Clinical benefit endpoint described as that portion of patients experiencing complete response (CR), very good partial response (VGPR), or partial response (PR) [ Time Frame: Up to 4 weeks post treatment ] [ Designated as safety issue: No ]
The objective response rate will be analyzed by using a 95% confidence interval for the proportion responding at trial closure in the treated population.

Duration of response [ Time Frame: Duration from first observation of partial response to the time of disease progression, up to 4 weeks post treatment ] [ Designated as safety issue: No ]
This time-to-event distribution will be evaluated using the methods of Kaplan and Meier, with a focus on graphical evaluation as well as early timepoint and median estimates of survival distributions.

Progression free survival [ Time Frame: Duration from start of treatment to disease progression or death, regardless of cause of death, whichever comes first, up to 6 months ] [ Designated as safety issue: No ]
This time-to-event distribution will be evaluated using the methods of Kaplan and Meier, with a focus on graphical evaluation as well as early timepoint and median estimates of survival distributions.

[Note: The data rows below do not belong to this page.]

/-! ## setXSet -/

@[simp] theorem State.setXSet_agenda (s : State) (n : Nat) (x : XSet) : (s.setXSet n x).agenda = s.agenda := rfl
@[simp] theorem State.setXSet_cur (s : State) (n : Nat) (x : XSet) : (s.setXSet n x).cur = s.cur := rfl
@[simp] theorem State.setXSet_issued (s : State) (n : Nat) (x : XSet) : (s.setXSet n x).issued = s.issued := rfl
@[simp] theorem State.setXSet_lastCtx (s : State) (n : Nat) (x : XSet) : (s.setXSet n x).lastCtx = s.lastCtx := rfl
@[simp] theorem State.setXSet_free (s : State) (n : Nat) (x : XSet) : (s.setXSet n x).free = s.free := rfl
@[simp] theorem State.setXSet_cycle (s : State) (n : Nat) (x : XSet) : (s.setXSet n x).cycle = s.cycle := rfl
@[simp] theorem State.setXSet_ticks (s : State) (n : Nat) (x : XSet) : (s.setXSet n x).ticks = s.ticks := rfl
@[simp] theorem State.setXSet_mem (s : State) (n : Nat) (x : XSet) : (s.setXSet n x).mem = s.mem := rfl
@[simp] theorem State.setXSet_memPoison (s : State) (n : Nat) (x : XSet) : (s.setXSet n x).memPoison = s.memPoison := rfl
@[simp] theorem State.setXSet_sp (s : State) (n : Nat) (x : XSet) : (s.setXSet n x).sp = s.sp := rfl
@[simp] theorem State.setXSet_spPoison (s : State) (n : Nat) (x : XSet) : (s.setXSet n x).spPoison = s.spPoison := rfl
@[simp] theorem State.setXSet_twl (s : State) (n : Nat) (x : XSet) : (s.setXSet n x).twl = s.twl := rfl
@[simp] theorem State.setXSet_home (s : State) (n : Nat) (x : XSet) : (s.setXSet n x).home = s.home := rfl
@[simp] theorem State.setXSet_writes (s : State) (n : Nat) (x : XSet) : (s.setXSet n x).writes = s.writes := rfl
@[simp] theorem State.setXSet_moment (s : State) (n : Nat) (x : XSet) : (s.setXSet n x).moment = s.moment := rfl
@[simp] theorem State.setXSet_lags (s : State) (n : Nat) (x : XSet) : (s.setXSet n x).lags = s.lags := rfl
@[simp] theorem State.setXSet_twlPoison (s : State) (n : Nat) (x : XSet) : (s.setXSet n x).twlPoison = s.twlPoison := rfl
@[simp] theorem State.setXSet_slices (s : State) (n : Nat) (x : XSet) : (s.setXSet n x).slices = s.slices := rfl
@[simp] theorem State.setXSet_slicePoison (s : State) (n : Nat) (x : XSet) : (s.setXSet n x).slicePoison = s.slicePoison := rfl
@[simp] theorem State.setXSet_preds (s : State) (n : Nat) (x : XSet) : (s.setXSet n x).preds = s.preds := rfl
@[simp] theorem State.setXSet_tiles (s : State) (n : Nat) (x : XSet) : (s.setXSet n x).tiles = s.tiles := rfl
@[simp] theorem State.setXSet_idxs (s : State) (n : Nat) (x : XSet) : (s.setXSet n x).idxs = s.idxs := rfl
@[simp] theorem State.setXSet_accs (s : State) (n : Nat) (x : XSet) : (s.setXSet n x).accs = s.accs := rfl
@[simp] theorem State.setXSet_tilePoison (s : State) (n : Nat) (x : XSet) : (s.setXSet n x).tilePoison = s.tilePoison := rfl
@[simp] theorem State.setXSet_ctxs (s : State) (n : Nat) (x : XSet) : (s.setXSet n x).ctxs = s.ctxs := rfl
@[simp] theorem State.setXSet_parked (s : State) (n : Nat) (x : XSet) : (s.setXSet n x).parked = s.parked := rfl
@[simp] theorem State.setXSet_ended (s : State) (n : Nat) (x : XSet) : (s.setXSet n x).ended = s.ended := rfl
@[simp] theorem State.setXSet_clusters (s : State) (n : Nat) (x : XSet) : (s.setXSet n x).clusters = s.clusters := rfl
@[simp] theorem State.setXSet_pms (s : State) (n : Nat) (x : XSet) : (s.setXSet n x).pms = s.pms := rfl
@[simp] theorem State.setXSet_queues (s : State) (n : Nat) (x : XSet) : (s.setXSet n x).queues = s.queues := rfl
@[simp] theorem State.setXSet_slots (s : State) (n : Nat) (x : XSet) : (s.setXSet n x).slots = s.slots := rfl
@[simp] theorem State.setXSet_boundary (s : State) (n : Nat) (x : XSet) : (s.setXSet n x).boundary = s.boundary := rfl
@[simp] theorem State.setXSet_gangs (s : State) (n : Nat) (x : XSet) : (s.setXSet n x).gangs = s.gangs := rfl
@[simp] theorem State.setXSet_recs (s : State) (n : Nat) (x : XSet) : (s.setXSet n x).recs = s.recs := rfl
@[simp] theorem State.setXSet_nextId (s : State) (n : Nat) (x : XSet) : (s.setXSet n x).nextId = s.nextId := rfl
@[simp] theorem State.setXSet_tlbs (s : State) (n : Nat) (x : XSet) : (s.setXSet n x).tlbs = s.tlbs := rfl
@[simp] theorem State.setXSet_walks (s : State) (n : Nat) (x : XSet) : (s.setXSet n x).walks = s.walks := rfl
@[simp] theorem State.setXSet_requests (s : State) (n : Nat) (x : XSet) : (s.setXSet n x).requests = s.requests := rfl
@[simp] theorem State.setXSet_unitAsks (s : State) (n : Nat) (x : XSet) : (s.setXSet n x).unitAsks = s.unitAsks := rfl
@[simp] theorem State.setXSet_invals (s : State) (n : Nat) (x : XSet) : (s.setXSet n x).invals = s.invals := rfl
@[simp] theorem State.setXSet_hot (s : State) (n : Nat) (x : XSet) : (s.setXSet n x).hot = s.hot := rfl
@[simp] theorem State.setXSet_hdm (s : State) (n : Nat) (x : XSet) : (s.setXSet n x).hdm = s.hdm := rfl
@[simp] theorem State.setXSet_interleave (s : State) (n : Nat) (x : XSet) : (s.setXSet n x).interleave = s.interleave := rfl
@[simp] theorem State.setXSet_waiting (s : State) (n : Nat) (x : XSet) : (s.setXSet n x).waiting = s.waiting := rfl
@[simp] theorem State.setXSet_glox (s : State) (n : Nat) (x : XSet) : (s.setXSet n x).glox = s.glox := rfl
@[simp] theorem State.setXSet_perf (s : State) (n : Nat) (x : XSet) : (s.setXSet n x).perf = s.perf := rfl
@[simp] theorem State.setXSet_ras (s : State) (n : Nat) (x : XSet) : (s.setXSet n x).ras = s.ras := rfl
@[simp] theorem State.setXSet_snap (s : State) (n : Nat) (x : XSet) : (s.setXSet n x).snap = s.snap := rfl
@[simp] theorem State.setXSet_seq (s : State) (n : Nat) (x : XSet) : (s.setXSet n x).seq = s.seq := rfl
@[simp] theorem State.setXSet_ctl (s : State) (n : Nat) (x : XSet) : (s.setXSet n x).ctl = s.ctl := rfl
@[simp] theorem State.setXSet_fq (s : State) (n : Nat) (x : XSet) : (s.setXSet n x).fq = s.fq := rfl
@[simp] theorem State.setXSet_nalo (s : State) (n : Nat) (x : XSet) : (s.setXSet n x).nalo = s.nalo := rfl
@[simp] theorem State.setXSet_repair (s : State) (n : Nat) (x : XSet) : (s.setXSet n x).repair = s.repair := rfl
@[simp] theorem State.setXSet_xsets (s : State) (n : Nat) (x : XSet) : (s.setXSet n x).xsets = smPut n x s.xsets := rfl
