theorem resolve_eq {x : Res ((Elem → List Loc) × Option (Nat × TrapInfo))}
    (h : (match x with | .ok p _ => p.2.isNone | _ => false) = true) : x = .ok (resR x, none) (resSt x) := by
  cases x with
  | ok p s =>
    obtain ⟨r, o⟩ := p
    cases o with
    | none => rfl
    | some _ => cases h
  | trap t s => cases h
  | ask q s => cases h
  | wait s => cases h

/-- A strand with a convoy open, X1 = 4096, X2 = 256, tile 1 with this TCFG and tile 2 with that one. -/
def tiled (w w2 : Word) (cv : Convoy) : State :=
  on { strand [(1, 4096), (2, 256)] with viq := [cv], tcfg := ((strand []).tcfg.set 1 w).set 2 w2 }

/-- A dense tile of 2 by 2 and a packed one of 2 by 4 at 2:4, of BF16. -/
def dense22 : Word := tcWord false false 1 1 2 2 0
def packed24 : Word := tcWord false false 4 2 4 2 0

/-- The VT fields for tile 1 of tile 2, from X1 and X2. -/
def vt0 (fn : BitVec 3) : VT := { td := 1, ta := 2, tb := 0, vec := ⟨0, 4⟩, xa := 1, xb := 2, pred := 12, fn := fn }

/-- The elements of a dense and of a signposted load of tile 1. -/
def denseEls (s : State) (trans : Bool) : List Elem :=
  (cells 2 2).map fun p => tileElemAt (slotEnv s cv3) (vt0 0) 1 16 0 trans p
def signEls : List Elem := signedElems (signLayout packed24) 4096 (cells 2 2) true [0]
/-- The signpost of tile 1 at 4096, with indices 0 and 1 in each group behind values of 0. -/
def signState : State := ((tiled packed24 dense22 cv3).writePhys 4096 (signBytes packed24)).writePhys 4128 [0x44]

/-- The checks of R75 on what a signposted load reads. -/
def signFails (s : State) : Option Nat :=
  let x := s.resolve s.me 0 false 1 15 signEls signEls
  let v' : VEnv := { slotEnv s cv3 with s := (resSt x).beforeLoad s.me 15 signEls }
  let bits := fun (e : Elem) => v'.loadBits 15 e (resR x e)
  (signCheck packed24 (leBytes 16 (bits (signElem 4096 0)))).or
    (idxCheck (tcM packed24) (tcN packed24) (tcRows packed24 * (tcCols packed24 / tcM packed24))
      ((cells 2 2).map fun p => bits (idxElem (signLayout packed24) 4096 0 p.1 p.2)))

theorem witness_TileLoadSlots :
    (openSlot (tiled dense22 dense22 cv3) cv3 ∧ vtItems (.tld (vt0 0)) = some [1] ∧ itemsOpen (tiled dense22 dense22 cv3) [1] ∧
      tcM ((tiled dense22 dense22 cv3).me.tc 1) ≤ 1 ∧ 1 < tcM ((tiled packed24 dense22 cv3).me.tc 1) ∧ (vt0 0).fn.getLsbD 0 = false) ∧
    ((({ tiled dense22 dense22 cv3 with ctxs := [(0, { (tiled dense22 dense22 cv3).me with ten := 0 })] } : State).me.tileOff [1]).isSome = true) ∧
    (let s := (tiled dense22 dense22 cv3).setCl 0 { nodes := [(0, { fifo := [{ fullToken 0 with ta := 1 }] })] };
      s.me.tileOff [1] = none ∧ s.tokensName s.me [1] = true) ∧
    (∃ s' r, tilePlaces (tiled dense22 dense22 cv3) s' false (denseEls (tiled dense22 dense22 cv3) false)
      (denseEls (tiled dense22 dense22 cv3) false) r) ∧
    (∃ s' r, tilePlaces (tiled dense22 dense22 cv3) s' false (denseEls (tiled dense22 dense22 cv3) true)
      (denseEls (tiled dense22 dense22 cv3) true) r) ∧
    (itemsOpen signState [1] ∧ openSlot signState cv3 ∧ (∃ s' r, tilePlaces signState s' false signEls signEls r) ∧
      signFails signState = none) ∧
    ((∃ s' r, tilePlaces (tiled packed24 dense22 cv3) s' false signEls signEls r) ∧
      signFails (tiled packed24 dense22 cv3) = some 6) := by
  unfold openSlot itemsOpen tilePlaces
  refine ⟨?_, ?_, ?_, ⟨_, _, resolve_eq ?_, ?_⟩, ⟨_, _, resolve_eq ?_, ?_⟩, ⟨?_, ?_, ⟨_, _, resolve_eq ?_, ?_⟩, ?_⟩,
    ⟨_, _, resolve_eq ?_, ?_⟩, ?_⟩ <;> decide +kernel

/-- The elements of a tst: plain, and packed with its signpost and indices. -/
def tstEls (p : Bool) : List Elem :=
  let w := if p then packed24 else dense22
  let y := signLayout w
  let v := slotEnv (tiled dense22 w cv3) cv3
  (if p then [signElem 4096 0] else []) ++ (cells 2 2).flatMap fun q =>
    (if p then valElem y 4096 0 q.1 q.2 else tileElemAt v (vt0 0) 2 16 0 false q) ::
      if p then [idxElem y 4096 0 q.1 q.2] else []

/-- A move within row 0 of tile 2, whose X1 is its row. -/
def moving : State := on { (tiled dense22 dense22 cv3).me with x := (strand []).x }

theorem witness_TileStoreClearAndMoveSlots :
    (itemsOpen (tiled dense22 dense22 cv3) [2] ∧
      ∃ s' r, placesOf (tiled dense22 dense22 cv3) s' 1 ((vt0 0).fn.getLsbD 1) 1 15 (tstEls false) r) ∧
    (itemsOpen (tiled dense22 packed24 cv3) [2] ∧
      ∃ s' r, placesOf (tiled dense22 packed24 cv3) s' 1 ((vt0 1).fn.getLsbD 1) 1 15 (tstEls true) r) ∧
    (openSlot moving cv3 ∧ itemsOpen moving [2] ∧ itemsOpen moving [8 + 2] ∧ moving.me.fcsr.extractLsb' 6 6 = 0 ∧
      movedElems (slotEnv moving cv3) (vt0 0) 2 false ≠ [] ∧ movedElems (slotEnv moving cv3) (vt0 0) 1 true ≠ [] ∧
      movedElems (slotEnv moving cv3) (vt0 1) 2 false ≠ []) := by
  unfold itemsOpen openSlot
  refine ⟨⟨?_, placesOf_resolved ?_⟩, ⟨?_, placesOf_resolved ?_⟩, ?_⟩ <;> decide +kernel

/-- Tiles of 4 by 4: dense, packed 2:4, and packed 2:4 with the transposable pattern. -/
def dense44 : Word := tcWord false false 1 1 4 4 0
def packed44 : Word := tcWord false false 4 2 4 4 0
def turned44 : Word := tcWord false true 4 2 4 4 0
def tall : Word := tcWord false false 1 1 4 6 0

theorem witness_TilePruneAndPackSlots :
    (openSlot (tiled packed44 dense44 cv3) cv3 ∧ itemsOpen (tiled packed44 dense44 cv3) [1, 2]) ∧
    (tcM packed44 ≠ 1 ∧ tcM dense44 = 1 ∧ 1 < tcM packed44 ∧ tcRows dense44 = tcRows packed44 ∧ tcCols dense44 = tcCols packed44 ∧
      tcFmt dense44 = tcFmt packed44 ∧ tcCols dense44 % tcM packed44 = 0 ∧ tcRows dense44 % tcM packed44 = 0) ∧
    (tcM dense22 = 1 ∧ ¬ (1 < tcM dense22)) ∧
    (let w := tcWord false false 4 2 4 6 0; tcM tall = 1 ∧ 1 < tcM w ∧ tcRows tall = tcRows w ∧ tcCols tall = tcCols w ∧
      tcFmt tall = tcFmt w ∧ tcCols tall % tcM w = 0 ∧ tcRows tall % tcM w ≠ 0) ∧
    (tcTR packed44 = false ∧ tcTR turned44 = true ∧ (tcRows packed44 = tcCols turned44 ∧ tcCols packed44 = tcRows turned44 ∧
      tcN packed44 = tcN turned44 ∧ tcM packed44 = tcM turned44 ∧ tcFmt packed44 = tcFmt turned44) ∧
      tcRows turned44 % tcM turned44 = 0 ∧ tcRows dense22 ≠ tcCols turned44) ∧
    (let w := tcWord false true 4 2 4 6 0; let d := tcWord false false 4 2 6 4 0;
      tcTR w = true ∧ (tcRows d = tcCols w ∧ tcCols d = tcRows w ∧ tcN d = tcN w ∧ tcM d = tcM w ∧ tcFmt d = tcFmt w) ∧
      tcRows w % tcM w ≠ 0) := by
  unfold itemsOpen openSlot; refine ⟨?_, ?_, ?_, ?_, ?_, ?_⟩ <;> decide +kernel

/-! ## Witnesses: exchange sets -/

/-- A node's set of two members, which sit on clusters 0 and 1. -/
def pair : XSet :=
  { domain := false, n := 2, table := [(0, 0), (0, 1)], rate := 1, guard := 0, lead := 0, primary := 0, standby := none }

/-- A record of 32 bytes that begins with these. -/
def record32 (l : List Byte) : List Byte := l ++ List.replicate (32 - l.length) 0

/-- A supervisor that holds a handle in X1 and a record's address, 64, in X2. -/
def holder (h : Word) (l : List Byte) (xs : SMap XSet) : State :=
  { onBytes (sup (strand [(1, h), (2, 64)])) 64 (record32 l) with xsets := xs }

/-- The set with member 0 of instance 0 as given. -/
def withMem (m : XMem) : SMap XSet := [(0, { pair with insts := [(0, { members := [(0, m)] })] })]

/-- A demand, with its counts at 1024; a registration, with its table at 1024; a deregistration. -/
def demandRcd : List Byte := [0, 0, 0, 0, 0, 0, 0, 0, 0, 4]
def registerRcd : List Byte := [1, 3, 1, 0, 0, 0, 0, 0, 0, 4, 0, 0, 0, 0, 0, 0, 1]
def tableBytes : List Byte := leBytes 8 0 ++ leBytes 8 (2 ^ 13)

/-- What the record and the counts read as. -/
def posts (s : State) (l : List Byte) (d : List Byte) : Prop :=
  ∃ s' s'', xRecord s s' 1 2 (record32 l) ∧ s'.readVirt s'.me 15 1024 16 = .ok d s'' ∧ s''.glox.endpoint = 0 ∧
    s''.xsets = s.xsets ∧ s'.xsets = s.xsets

theorem posts_of {s : State} {l d : List Byte}
    (h : s.handleOk (s.me.reg 1) = true ∧ (s.me.reg 2).toNat % 8 = 0)
    (h1 : let x := s.readVirt s.me 15 (s.me.reg 2).toNat 32
      resOk x = true ∧ resVal [] x = record32 l ∧ (resSt x).xsets = s.xsets)
    (h2 : let x := s.readVirt s.me 15 (s.me.reg 2).toNat 32
      let y := (resSt x).readVirt (resSt x).me 15 1024 16
      resOk y = true ∧ resVal [] y = d ∧ (resSt y).glox.endpoint = 0 ∧ (resSt y).xsets = s.xsets) : posts s l d := by
  obtain ⟨a, b, e⟩ := h1
  obtain ⟨f, g, h3, h4⟩ := h2
  refine ⟨_, _, ⟨h.1, h.2, ?_⟩, ?_, h3, h4, e⟩
  · unfold reads; rw [← b]; exact res_eq [] a
  · rw [← g]; exact res_eq [] f

theorem witness_ExchangePosts :
    (posts (holder 0 demandRcd (withMem { state := .bound })) demandRcd (List.replicate 16 0) ∧
      zeroAt (record32 demandRcd) 1 7 = true ∧ zeroAt (record32 demandRcd) 30 2 = true ∧ msFieldOk (record32 demandRcd) 24 = true ∧
      fieldAt (record32 demandRcd) 8 8 = 1024 ∧ hInst 0 = smGet 0 pair.posts (hMember 0) % 2 ^ 16) ∧
    (posts (holder 0 registerRcd []) registerRcd (List.replicate 16 0) ∧
      fieldAt (record32 registerRcd) 2 2 % 4096 + 1 = 2 ∧
      (((holder 0 registerRcd []).xchRegister 0 (record32 registerRcd) tableBytes).map Prod.fst) = some 0 ∧
      (((holder 0 registerRcd (withMem {})).xchRegister 0 (record32 registerRcd) tableBytes).map Prod.fst) = some 1) ∧
    (posts ((holder 0 registerRcd []).writePhys 1024 tableBytes) registerRcd tableBytes ∧
      posts ((holder 0 registerRcd (withMem {})).writePhys 1024 tableBytes) registerRcd tableBytes) ∧
    (posts (holder 0 [2] (withMem {})) [2] (List.replicate 16 0) ∧ zeroAt (record32 [2]) 1 31 = true ∧
      ((pair.inst 0).busy = false)) ∧
    (posts ((holder 0 demandRcd (withMem {})).writePhys 1024 [1]) demandRcd (1 :: List.replicate 15 0) ∧
      posts (holder (2 ^ 16) demandRcd (withMem {})) demandRcd (List.replicate 16 0) ∧ hInst (2 ^ 16) = 1 ∧
      posts (holder (2 ^ 48) demandRcd (withMem {})) demandRcd (List.replicate 16 0) ∧
      pair.table[hMember (2 ^ 48)]? = some (0, 1)) ∧
    (posts (holder 0 demandRcd []) demandRcd (List.replicate 16 0) ∧ posts (holder 0 [2] []) [2] (List.replicate 16 0)) ∧
    (posts (holder 0 [2] (withMem { state := .posted })) [2] (List.replicate 16 0) ∧
      ({ members := [(0, { state := .posted })] } : XInst).busy = true) := by
  refine ⟨⟨posts_of ?_ ?_ ?_, ?_⟩, ⟨posts_of ?_ ?_ ?_, ?_⟩, ⟨posts_of ?_ ?_ ?_, posts_of ?_ ?_ ?_⟩, ⟨posts_of ?_ ?_ ?_, ?_⟩,
    ⟨posts_of ?_ ?_ ?_, posts_of ?_ ?_ ?_, ?_, posts_of ?_ ?_ ?_, ?_⟩, ⟨posts_of ?_ ?_ ?_, posts_of ?_ ?_ ?_⟩,
    posts_of ?_ ?_ ?_, ?_⟩ <;> decide +kernel

/-! A send of 4,096 bytes to member 1, and a member that has posted that demand. -/
def sendRcd : List Byte := [0, 16, 0, 0, 0, 0, 0, 0, 0, 16, 0, 0, 0, 0, 0, 0, 1]
def recvRcd : List Byte := [0, 16, 0, 0, 0, 0, 0, 0, 0, 4]
def sender (e : Bool) (st : XState) (d : Nat) : XMem := { state := st, ended := e, demand := [0, d] }

theorem record_of {s : State} {l : List Byte} (P : State → Prop) [∀ s, Decidable (P s)]
    (h : s.handleOk (s.me.reg 1) = true ∧ (s.me.reg 2).toNat % 8 = 0)
    (h1 : let x := s.readVirt s.me 15 (s.me.reg 2).toNat 32
      resOk x = true ∧ resVal [] x = record32 l ∧ P (resSt x)) : ∃ s', xRecord s s' 1 2 (record32 l) ∧ P s' := by
  obtain ⟨a, b, e⟩ := h1
  refine ⟨_, ⟨h.1, h.2, ?_⟩, e⟩
  unfold reads; rw [← b]; exact res_eq [] a

/-- A full queue of 64 streams of strand 0. -/
def fullQueue : XMem :=
  { sender false .granted 4096 with
    sends := List.replicate 64 { src := 0, len := 1, dest := 0, scratch := false, ms := none, sid := 0, pos := 0 } }

/-- What a send needs beside its record: the member as the instance has it, and the strand's queue. -/
def sends (s : State) (e : Bool) (st : XState) (d n : Nat) : Prop :=
  ∃ s', xRecord s s' 1 2 (record32 sendRcd) ∧ ((s'.instAt 0 0).mem 0).ended = e ∧ ((s'.instAt 0 0).mem 0).state = st ∧
    ((s'.instAt 0 0).mem 0).demand = [0, d] ∧ s'.sendsOf s'.me.sid = n ∧ (s'.ctxAt s.cur).status.getLsbD 2 = false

Time to progression [ Time Frame: Time from the start of the treatment until the criteria for disease progression are met, up to 4 weeks post treatment ] [ Designated as safety issue: No ]
This time-to-event distribution will be evaluated using the methods of Kaplan and Meier, with a focus on graphical evaluation as well as early timepoint and median estimates of survival distributions.


Other Outcome Measures:
Immunologic correlative markers [ Time Frame: Up to day 28 ] [ Designated as safety issue: No ]
Will descriptively summarize the continuous markers quantitatively. Patterns of change in the longitudinal data on these markers will be evaluated in this manner for each of the correlative outcomes of interest. Appropriate transformations of the various correlative markers will be used in the presence of skewed data distributions. Multiple comparison corrections will not be used for these secondary correlative analyses.


Estimated Enrollment: 12
Study Start Date: March 2014
Estimated Primary Completion Date: August 2014 (Final data collection date for primary outcome measure

PRIMARY OBJECTIVES:

I. Determine safety and tolerability of reolysin (wild-type reovirus), carfilzomib and dexamethasone in patients with relapsed multiple myeloma.

II. Obtain evidence of reovirus protein production by immunohistochemical localization of reoviral capsid protein in myeloma cells from bone marrow biopsies obtained on cycle 1 day 9.

SECONDARY OBJECTIVES:

I. Obtain preliminary data on response as determined by International Myeloma Working Group criteria after protocol therapy.

II. Obtain pilot overall and progression free survival data for all treated patients.

III. Assess cytokine arrays of peripheral blood obtained on days 1, 2 and 9 to obtain exploratory data regarding inflammatory cytokine concentrations and their correlation with response.

IV. Cryopreserve marrow aspirates obtained cycle 1 day 1 and all subsequent marrow aspirates while on trial for future studies of genetic and epigenetic changes focused in part on endoplasmic reticulum (ER) stress, autophagy and reovirus resistance studies.

OUTLINE:

Patients receive dexamethasone intravenously (IV), carfilzomib IV over 10 minutes, and wild-type reovirus IV over 60 minutes on days 1, 2, 8, 9, 15, and 16. Treatment repeats every 28 days in the absence of disease progression or unacceptable toxicity.

After completion of study treatment, patients are followed up for 4 weeks and then every 6 months.